Time-Based Lag
Message-count lag is hard to reason about. “50,000 messages behind” means nothing without throughput context. Klag also estimates lag in time.
Metrics
Section titled “Metrics”| Metric | Description |
|---|---|
klag.consumer.lag.ms | Lag in milliseconds: currentTime − committedMessageTimestamp. |
klag.consumer.lag.time_to_close_seconds | Estimated seconds until lag reaches zero (only when catching up and lag > threshold). |
Both are tagged with consumer_group and topic (per-topic granularity).
How lag.ms is computed
Section titled “How lag.ms is computed”Primary: linear interpolation between Kafka listOffsets log start/end timestamps
and offsets, mapping the committed offset to a wall-clock timestamp.

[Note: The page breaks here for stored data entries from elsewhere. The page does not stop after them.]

theorem paramsAndTag_sizeChecked {legal : Bool} {info : Word} {e : State → State}
    (he : paramsAndTag (e s) = paramsAndTag s) : paramsAndTag (sizeChecked legal info e s) = paramsAndTag s :=
  sizeChecked_keeps _ (paramsAndTag_raise ..) he

theorem paramsAndTag_writeReg (r : Reg) (addr v : Word) (s : State) :
    paramsAndTag (writeReg r addr v s) = paramsAndTag s := by
  cases r with
  | fftSize | specLen => exact paramsAndTag_sizeChecked rfl
  | cmd | sampleRate | updateIntervalMs | maxHistory | minFreqHz | maxFreqHz | tickRange | tickCount | mapArg => rfl
  | status | errCode | errInfo | effIntervalMs | histLen | writePos | winN | zmin | zmax | peak | tickStep | tickSub
  | mapRes | hsnapLen | wsnapPos | srcCount | nmaxR | hcapR => exact paramsAndTag_raise ..

theorem paramsAndTag_doWrite (addr v : Word) (s : State) : paramsAndTag (doWrite addr v s) = paramsAndTag s := by
  unfold doWrite
  split
  case h_2 r _ => exact paramsAndTag_writeReg r addr v s
  case h_3 => rfl
  all_goals exact paramsAndTag_raise ..

theorem paramsAndTag_doRead (addr : Word) (s : State) : paramsAndTag (doRead addr s) = paramsAndTag s := by
  unfold doRead
  split
  · rfl
  · split
    · rfl
    · exact paramsAndTag_raise codeBusError addr s

/-- Every instruction but WINGEN and CYCLE keeps the parameters and the window tag. -/
theorem exec_keeps_paramsAndTag {i : Instr} (hi : ¬ (i = .cycle ∨ ∃ n, i = .wingen n)) (h : exec i s = .next t) :
    paramsAndTag t = paramsAndTag s := by
  cases i with
  | cycle => exact absurd (.inl rfl) hi
  | wingen n => exact absurd (.inr ⟨n, rfl⟩) hi
  | pcm2f | wmul | xform | magn | hpush | wwrite | wrFftSize | wrSpecLen =>
    exact busWrite_keeps _ h (paramsAndTag_sizeChecked rfl)
  | select | hsnap | wsnap | wrMaxHistory => exact busWrite_keeps _ h rfl
  | zoom => exact busWrite_keeps _ h (congrArg paramsAndTag (doZoom_frame s) :)
  | build => exact busWrite_keeps _ h (congrArg paramsAndTag (doBuild_frame s) :)
  | tick => exact busWrite_keeps _ h (congrArg paramsAndTag (doTick_frame s) :)
  | f2bin => exact busWrite_keeps _ h (congrArg paramsAndTag (doF2bin_frame s) :)
  | bin2f => exact busWrite_keeps _ h (congrArg paramsAndTag (doBin2f_frame s) :)
  | start => exact busWrite_keeps _ h (congrArg paramsAndTag (doStart_frame s) :)
  | stop => exact busWrite_keeps _ h (congrArg paramsAndTag (releaseSource_frame s) :)
  | wr addr data => exact busWrite_keeps _ h (paramsAndTag_doWrite addr data s)
  | rd addr =>
    obtain rfl := Host.Outcome.next.inj h
    exact paramsAndTag_doRead addr s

Fallback: when Kafka timestamps are invalid (e.g. logStartTimestamp=0), Klag uses
a poll-time (logEndOffset, systemTime) history. The fallback requires 2+ poll
intervals and does not extrapolate beyond the oldest retained sample
(TIME_LAG_INTERPOLATION_BUFFER_SIZE).
Time-to-close
Section titled “Time-to-close”time_to_close_seconds is only emitted when a consumer is catching up and lag
exceeds TIME_LAG_MIN_MESSAGES (default 100). It answers “if things stay as they are,
how long until this consumer is caught up?”.
Configuration
Section titled “Configuration”See the Configuration Reference:
TIME_LAG_ENABLED, TIME_LAG_MIN_MESSAGES, TIME_LAG_INTERPOLATION_BUFFER_SIZE,
TIME_LAG_STALE_PRODUCER_THRESHOLD_MS.